DATA SUPPLIED:
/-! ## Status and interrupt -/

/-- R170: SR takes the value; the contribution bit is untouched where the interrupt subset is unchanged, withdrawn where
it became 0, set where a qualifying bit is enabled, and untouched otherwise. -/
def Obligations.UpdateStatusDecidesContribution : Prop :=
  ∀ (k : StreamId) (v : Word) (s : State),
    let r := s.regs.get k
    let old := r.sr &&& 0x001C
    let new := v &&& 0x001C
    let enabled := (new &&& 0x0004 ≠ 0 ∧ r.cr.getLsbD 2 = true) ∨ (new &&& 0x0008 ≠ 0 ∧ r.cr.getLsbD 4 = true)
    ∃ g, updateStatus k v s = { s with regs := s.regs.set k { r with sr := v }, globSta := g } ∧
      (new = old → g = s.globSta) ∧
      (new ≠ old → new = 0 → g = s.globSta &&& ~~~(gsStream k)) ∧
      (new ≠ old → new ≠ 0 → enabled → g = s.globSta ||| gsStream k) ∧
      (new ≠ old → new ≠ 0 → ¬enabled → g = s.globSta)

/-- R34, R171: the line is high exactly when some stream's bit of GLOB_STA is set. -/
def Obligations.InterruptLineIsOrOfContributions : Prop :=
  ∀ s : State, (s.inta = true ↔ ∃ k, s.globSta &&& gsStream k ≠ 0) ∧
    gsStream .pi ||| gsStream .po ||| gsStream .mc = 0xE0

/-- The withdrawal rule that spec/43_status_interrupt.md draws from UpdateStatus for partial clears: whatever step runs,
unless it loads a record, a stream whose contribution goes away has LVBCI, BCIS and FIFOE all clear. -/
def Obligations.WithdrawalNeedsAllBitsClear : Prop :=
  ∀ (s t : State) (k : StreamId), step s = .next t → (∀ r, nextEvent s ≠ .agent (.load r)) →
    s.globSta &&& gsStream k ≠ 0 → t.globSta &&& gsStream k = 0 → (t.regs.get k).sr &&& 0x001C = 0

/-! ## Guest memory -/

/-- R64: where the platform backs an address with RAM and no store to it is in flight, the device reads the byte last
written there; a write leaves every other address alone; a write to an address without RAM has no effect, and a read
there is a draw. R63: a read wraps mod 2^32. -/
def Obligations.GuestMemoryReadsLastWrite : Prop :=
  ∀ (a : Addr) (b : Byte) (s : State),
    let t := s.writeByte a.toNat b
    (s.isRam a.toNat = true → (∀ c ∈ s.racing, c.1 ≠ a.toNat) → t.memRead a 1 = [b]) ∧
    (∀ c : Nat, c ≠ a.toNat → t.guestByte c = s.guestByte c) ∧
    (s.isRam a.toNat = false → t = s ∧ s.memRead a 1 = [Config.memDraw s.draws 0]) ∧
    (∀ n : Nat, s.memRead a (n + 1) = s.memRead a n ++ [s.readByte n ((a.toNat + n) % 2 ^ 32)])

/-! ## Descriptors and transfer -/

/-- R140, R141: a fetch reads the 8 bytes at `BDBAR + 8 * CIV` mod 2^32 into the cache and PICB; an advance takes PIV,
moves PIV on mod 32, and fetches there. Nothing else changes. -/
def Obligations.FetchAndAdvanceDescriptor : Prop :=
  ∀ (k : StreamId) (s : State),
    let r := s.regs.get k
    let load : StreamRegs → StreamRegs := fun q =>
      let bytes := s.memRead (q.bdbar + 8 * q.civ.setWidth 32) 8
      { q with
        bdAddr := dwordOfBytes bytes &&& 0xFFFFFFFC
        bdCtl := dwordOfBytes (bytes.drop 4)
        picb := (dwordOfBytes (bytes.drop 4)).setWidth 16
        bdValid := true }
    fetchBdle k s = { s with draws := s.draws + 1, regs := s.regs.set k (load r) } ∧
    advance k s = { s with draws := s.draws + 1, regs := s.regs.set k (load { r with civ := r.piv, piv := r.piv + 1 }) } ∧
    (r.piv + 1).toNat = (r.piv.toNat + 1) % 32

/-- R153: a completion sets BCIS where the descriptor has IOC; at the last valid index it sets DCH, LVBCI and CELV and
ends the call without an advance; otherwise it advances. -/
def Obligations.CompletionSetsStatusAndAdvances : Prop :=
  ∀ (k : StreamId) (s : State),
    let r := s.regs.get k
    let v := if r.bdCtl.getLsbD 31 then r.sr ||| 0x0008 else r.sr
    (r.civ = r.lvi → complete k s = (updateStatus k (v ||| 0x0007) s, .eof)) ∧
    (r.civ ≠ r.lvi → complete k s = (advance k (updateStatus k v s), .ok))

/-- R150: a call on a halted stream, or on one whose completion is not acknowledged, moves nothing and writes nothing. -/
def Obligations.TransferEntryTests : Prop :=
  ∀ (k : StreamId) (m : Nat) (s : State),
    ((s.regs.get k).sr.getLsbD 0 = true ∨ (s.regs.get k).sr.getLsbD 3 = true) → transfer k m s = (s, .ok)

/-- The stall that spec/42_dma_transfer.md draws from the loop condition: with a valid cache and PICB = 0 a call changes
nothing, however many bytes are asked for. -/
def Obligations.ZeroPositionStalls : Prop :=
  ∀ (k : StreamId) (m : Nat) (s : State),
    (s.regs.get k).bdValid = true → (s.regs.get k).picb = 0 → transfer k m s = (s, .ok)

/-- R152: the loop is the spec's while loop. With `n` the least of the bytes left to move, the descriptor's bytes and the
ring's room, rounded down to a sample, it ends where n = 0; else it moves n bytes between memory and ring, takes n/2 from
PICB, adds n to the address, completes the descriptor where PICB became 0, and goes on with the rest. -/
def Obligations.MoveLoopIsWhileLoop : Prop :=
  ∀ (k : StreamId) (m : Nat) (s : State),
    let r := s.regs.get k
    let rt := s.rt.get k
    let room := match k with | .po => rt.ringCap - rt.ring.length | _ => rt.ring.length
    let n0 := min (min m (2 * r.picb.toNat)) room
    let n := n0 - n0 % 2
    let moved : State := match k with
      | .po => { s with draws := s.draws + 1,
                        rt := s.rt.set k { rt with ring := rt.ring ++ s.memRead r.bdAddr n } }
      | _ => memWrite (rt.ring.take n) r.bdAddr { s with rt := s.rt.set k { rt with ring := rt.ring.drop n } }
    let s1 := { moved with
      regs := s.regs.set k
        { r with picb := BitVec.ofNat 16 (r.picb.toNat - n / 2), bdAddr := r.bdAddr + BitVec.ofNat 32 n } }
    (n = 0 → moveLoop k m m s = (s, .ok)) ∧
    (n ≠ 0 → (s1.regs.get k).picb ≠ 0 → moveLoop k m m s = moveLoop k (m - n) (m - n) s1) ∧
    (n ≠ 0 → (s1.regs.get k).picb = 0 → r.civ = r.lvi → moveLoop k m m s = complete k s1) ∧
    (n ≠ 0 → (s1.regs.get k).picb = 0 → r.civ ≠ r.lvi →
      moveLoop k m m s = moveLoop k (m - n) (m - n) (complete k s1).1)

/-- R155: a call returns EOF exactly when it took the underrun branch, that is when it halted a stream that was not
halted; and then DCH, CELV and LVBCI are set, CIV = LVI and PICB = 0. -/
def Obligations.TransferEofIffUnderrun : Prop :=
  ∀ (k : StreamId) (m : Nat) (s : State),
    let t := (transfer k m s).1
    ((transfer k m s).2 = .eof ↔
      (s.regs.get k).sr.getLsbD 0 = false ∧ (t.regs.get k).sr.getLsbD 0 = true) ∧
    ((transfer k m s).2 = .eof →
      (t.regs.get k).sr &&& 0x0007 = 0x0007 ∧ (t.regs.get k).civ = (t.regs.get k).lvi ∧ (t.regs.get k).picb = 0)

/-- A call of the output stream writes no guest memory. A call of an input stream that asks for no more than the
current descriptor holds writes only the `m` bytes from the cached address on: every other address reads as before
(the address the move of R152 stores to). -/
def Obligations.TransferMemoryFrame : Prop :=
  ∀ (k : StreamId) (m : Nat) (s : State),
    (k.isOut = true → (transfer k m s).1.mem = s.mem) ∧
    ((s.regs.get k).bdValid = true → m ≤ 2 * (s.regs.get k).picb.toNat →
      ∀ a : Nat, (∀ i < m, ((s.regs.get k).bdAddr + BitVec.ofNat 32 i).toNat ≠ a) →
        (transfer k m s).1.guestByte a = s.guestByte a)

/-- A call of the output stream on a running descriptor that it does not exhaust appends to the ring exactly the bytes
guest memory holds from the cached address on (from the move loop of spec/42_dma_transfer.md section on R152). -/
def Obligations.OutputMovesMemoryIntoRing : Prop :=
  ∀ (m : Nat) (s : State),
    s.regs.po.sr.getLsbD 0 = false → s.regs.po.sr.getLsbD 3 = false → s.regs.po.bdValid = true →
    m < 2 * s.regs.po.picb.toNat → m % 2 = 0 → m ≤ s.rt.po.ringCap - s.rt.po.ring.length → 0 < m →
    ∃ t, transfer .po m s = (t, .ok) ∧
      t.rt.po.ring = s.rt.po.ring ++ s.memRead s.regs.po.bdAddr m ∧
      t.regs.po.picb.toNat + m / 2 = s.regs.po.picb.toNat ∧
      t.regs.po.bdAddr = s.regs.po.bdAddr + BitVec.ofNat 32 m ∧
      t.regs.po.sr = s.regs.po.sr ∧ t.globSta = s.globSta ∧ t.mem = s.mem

==

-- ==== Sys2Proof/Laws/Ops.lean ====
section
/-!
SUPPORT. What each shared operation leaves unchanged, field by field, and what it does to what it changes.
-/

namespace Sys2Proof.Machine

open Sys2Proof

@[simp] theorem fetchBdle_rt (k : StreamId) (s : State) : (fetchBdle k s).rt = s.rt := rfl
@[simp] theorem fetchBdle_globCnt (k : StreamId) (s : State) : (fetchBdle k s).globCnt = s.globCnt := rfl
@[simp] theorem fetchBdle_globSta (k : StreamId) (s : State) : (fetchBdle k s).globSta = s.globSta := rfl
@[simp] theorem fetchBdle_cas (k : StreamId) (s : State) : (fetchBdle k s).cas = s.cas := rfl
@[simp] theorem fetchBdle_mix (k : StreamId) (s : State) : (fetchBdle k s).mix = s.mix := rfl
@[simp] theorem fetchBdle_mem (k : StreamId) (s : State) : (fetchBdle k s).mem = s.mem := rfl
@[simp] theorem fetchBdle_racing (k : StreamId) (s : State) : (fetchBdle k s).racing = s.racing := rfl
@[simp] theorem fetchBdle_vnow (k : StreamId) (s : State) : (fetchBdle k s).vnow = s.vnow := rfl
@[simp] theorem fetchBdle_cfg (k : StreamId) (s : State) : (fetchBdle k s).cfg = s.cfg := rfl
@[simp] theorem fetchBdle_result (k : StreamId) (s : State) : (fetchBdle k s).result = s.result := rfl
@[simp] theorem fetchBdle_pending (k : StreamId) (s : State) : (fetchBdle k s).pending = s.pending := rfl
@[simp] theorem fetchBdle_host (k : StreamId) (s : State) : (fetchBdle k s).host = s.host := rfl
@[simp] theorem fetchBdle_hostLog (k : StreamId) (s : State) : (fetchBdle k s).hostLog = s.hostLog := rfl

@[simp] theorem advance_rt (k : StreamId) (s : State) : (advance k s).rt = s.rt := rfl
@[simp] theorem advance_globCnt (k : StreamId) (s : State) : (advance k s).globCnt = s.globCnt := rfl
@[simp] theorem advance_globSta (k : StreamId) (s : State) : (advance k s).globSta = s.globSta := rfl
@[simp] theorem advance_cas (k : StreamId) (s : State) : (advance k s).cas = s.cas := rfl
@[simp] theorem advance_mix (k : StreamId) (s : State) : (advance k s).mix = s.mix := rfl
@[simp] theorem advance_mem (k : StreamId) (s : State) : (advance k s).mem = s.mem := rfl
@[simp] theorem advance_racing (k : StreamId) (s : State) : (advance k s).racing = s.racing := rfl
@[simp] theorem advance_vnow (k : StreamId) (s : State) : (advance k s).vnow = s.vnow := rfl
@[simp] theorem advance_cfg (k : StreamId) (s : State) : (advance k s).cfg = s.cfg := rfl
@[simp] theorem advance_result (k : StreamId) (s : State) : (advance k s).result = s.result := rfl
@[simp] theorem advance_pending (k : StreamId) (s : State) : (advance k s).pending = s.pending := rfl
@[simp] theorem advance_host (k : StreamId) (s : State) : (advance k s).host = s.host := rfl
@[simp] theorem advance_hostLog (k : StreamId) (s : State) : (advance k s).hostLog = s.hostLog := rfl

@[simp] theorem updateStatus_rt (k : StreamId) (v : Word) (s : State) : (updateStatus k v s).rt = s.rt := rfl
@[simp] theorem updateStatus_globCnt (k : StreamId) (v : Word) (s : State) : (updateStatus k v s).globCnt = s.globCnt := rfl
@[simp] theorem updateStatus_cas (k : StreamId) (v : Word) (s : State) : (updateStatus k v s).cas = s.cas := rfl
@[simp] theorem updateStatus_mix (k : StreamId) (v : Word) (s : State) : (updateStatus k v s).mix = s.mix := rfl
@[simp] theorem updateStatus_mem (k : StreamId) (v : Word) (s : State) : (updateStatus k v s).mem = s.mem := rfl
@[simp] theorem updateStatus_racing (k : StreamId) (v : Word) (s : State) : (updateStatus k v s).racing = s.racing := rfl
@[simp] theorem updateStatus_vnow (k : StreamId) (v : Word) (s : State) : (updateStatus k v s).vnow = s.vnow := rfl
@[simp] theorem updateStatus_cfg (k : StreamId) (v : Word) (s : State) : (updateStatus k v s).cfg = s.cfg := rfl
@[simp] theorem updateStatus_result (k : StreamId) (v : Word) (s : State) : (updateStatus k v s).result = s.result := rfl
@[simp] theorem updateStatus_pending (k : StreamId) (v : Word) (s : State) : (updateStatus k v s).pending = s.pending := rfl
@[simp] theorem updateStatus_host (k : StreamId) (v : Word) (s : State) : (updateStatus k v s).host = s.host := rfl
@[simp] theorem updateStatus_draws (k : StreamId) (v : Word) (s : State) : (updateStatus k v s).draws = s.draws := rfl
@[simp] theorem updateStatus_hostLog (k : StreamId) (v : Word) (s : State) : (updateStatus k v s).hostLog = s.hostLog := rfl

==

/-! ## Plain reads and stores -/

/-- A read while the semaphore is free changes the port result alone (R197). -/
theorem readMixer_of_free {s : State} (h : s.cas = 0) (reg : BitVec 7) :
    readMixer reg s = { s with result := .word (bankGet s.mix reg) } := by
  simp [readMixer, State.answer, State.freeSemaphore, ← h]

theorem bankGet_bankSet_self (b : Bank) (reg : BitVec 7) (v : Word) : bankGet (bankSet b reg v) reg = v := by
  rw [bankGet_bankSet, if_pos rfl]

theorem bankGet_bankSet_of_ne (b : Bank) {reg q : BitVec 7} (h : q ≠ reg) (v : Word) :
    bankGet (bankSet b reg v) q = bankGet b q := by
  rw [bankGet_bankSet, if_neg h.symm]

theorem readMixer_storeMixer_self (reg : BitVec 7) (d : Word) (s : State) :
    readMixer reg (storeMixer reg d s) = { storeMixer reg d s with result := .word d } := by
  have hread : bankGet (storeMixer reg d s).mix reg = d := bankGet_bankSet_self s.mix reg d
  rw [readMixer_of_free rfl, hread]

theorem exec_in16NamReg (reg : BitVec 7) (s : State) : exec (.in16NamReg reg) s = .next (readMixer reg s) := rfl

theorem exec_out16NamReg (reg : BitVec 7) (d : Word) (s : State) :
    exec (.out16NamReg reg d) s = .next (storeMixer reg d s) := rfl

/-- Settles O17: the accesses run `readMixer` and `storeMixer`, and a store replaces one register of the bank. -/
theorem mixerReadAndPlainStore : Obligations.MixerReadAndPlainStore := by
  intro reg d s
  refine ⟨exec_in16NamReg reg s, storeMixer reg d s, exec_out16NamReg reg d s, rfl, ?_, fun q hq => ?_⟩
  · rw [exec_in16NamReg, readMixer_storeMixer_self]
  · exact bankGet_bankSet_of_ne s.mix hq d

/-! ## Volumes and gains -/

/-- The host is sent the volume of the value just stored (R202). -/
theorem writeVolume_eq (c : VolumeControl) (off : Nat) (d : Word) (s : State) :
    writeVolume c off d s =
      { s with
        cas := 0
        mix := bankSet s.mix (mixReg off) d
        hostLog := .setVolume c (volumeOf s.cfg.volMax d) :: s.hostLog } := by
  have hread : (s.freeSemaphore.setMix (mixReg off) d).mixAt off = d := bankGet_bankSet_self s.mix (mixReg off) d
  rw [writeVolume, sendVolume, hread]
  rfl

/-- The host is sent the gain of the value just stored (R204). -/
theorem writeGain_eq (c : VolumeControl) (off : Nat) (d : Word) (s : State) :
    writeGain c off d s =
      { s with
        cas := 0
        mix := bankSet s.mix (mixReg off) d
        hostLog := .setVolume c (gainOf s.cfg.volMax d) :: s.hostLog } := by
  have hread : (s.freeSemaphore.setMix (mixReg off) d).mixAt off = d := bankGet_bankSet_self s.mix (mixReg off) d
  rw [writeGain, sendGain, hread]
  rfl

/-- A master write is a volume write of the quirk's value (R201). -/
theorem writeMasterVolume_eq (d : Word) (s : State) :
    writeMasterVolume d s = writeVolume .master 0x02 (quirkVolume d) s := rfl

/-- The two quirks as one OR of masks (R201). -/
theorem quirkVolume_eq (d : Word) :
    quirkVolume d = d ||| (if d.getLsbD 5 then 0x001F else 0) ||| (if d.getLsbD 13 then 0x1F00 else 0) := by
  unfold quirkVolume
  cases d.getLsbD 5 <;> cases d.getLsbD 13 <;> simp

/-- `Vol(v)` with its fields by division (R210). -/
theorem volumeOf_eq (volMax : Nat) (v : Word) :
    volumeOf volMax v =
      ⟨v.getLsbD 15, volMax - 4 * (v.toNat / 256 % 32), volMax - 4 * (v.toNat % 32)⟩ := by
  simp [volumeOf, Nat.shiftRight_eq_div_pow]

YOUR OBJECTIVE:
Look through the entries above and quote exactly the lines from the line with "and interrupt -/" to the line with "let enabled := (new", counting both of those lines.

EXPECTED ANSWER:
/-! ## Status and interrupt -/

/-- R170: SR takes the value; the contribution bit is untouched where the interrupt subset is unchanged, withdrawn where
it became 0, set where a qualifying bit is enabled, and untouched otherwise. -/
def Obligations.UpdateStatusDecidesContribution : Prop :=
  ∀ (k : StreamId) (v : Word) (s : State),
    let r := s.regs.get k
    let old := r.sr &&& 0x001C
    let new := v &&& 0x001C
    let enabled := (new &&& 0x0004 ≠ 0 ∧ r.cr.getLsbD 2 = true) ∨ (new &&& 0x0008 ≠ 0 ∧ r.cr.getLsbD 4 = true)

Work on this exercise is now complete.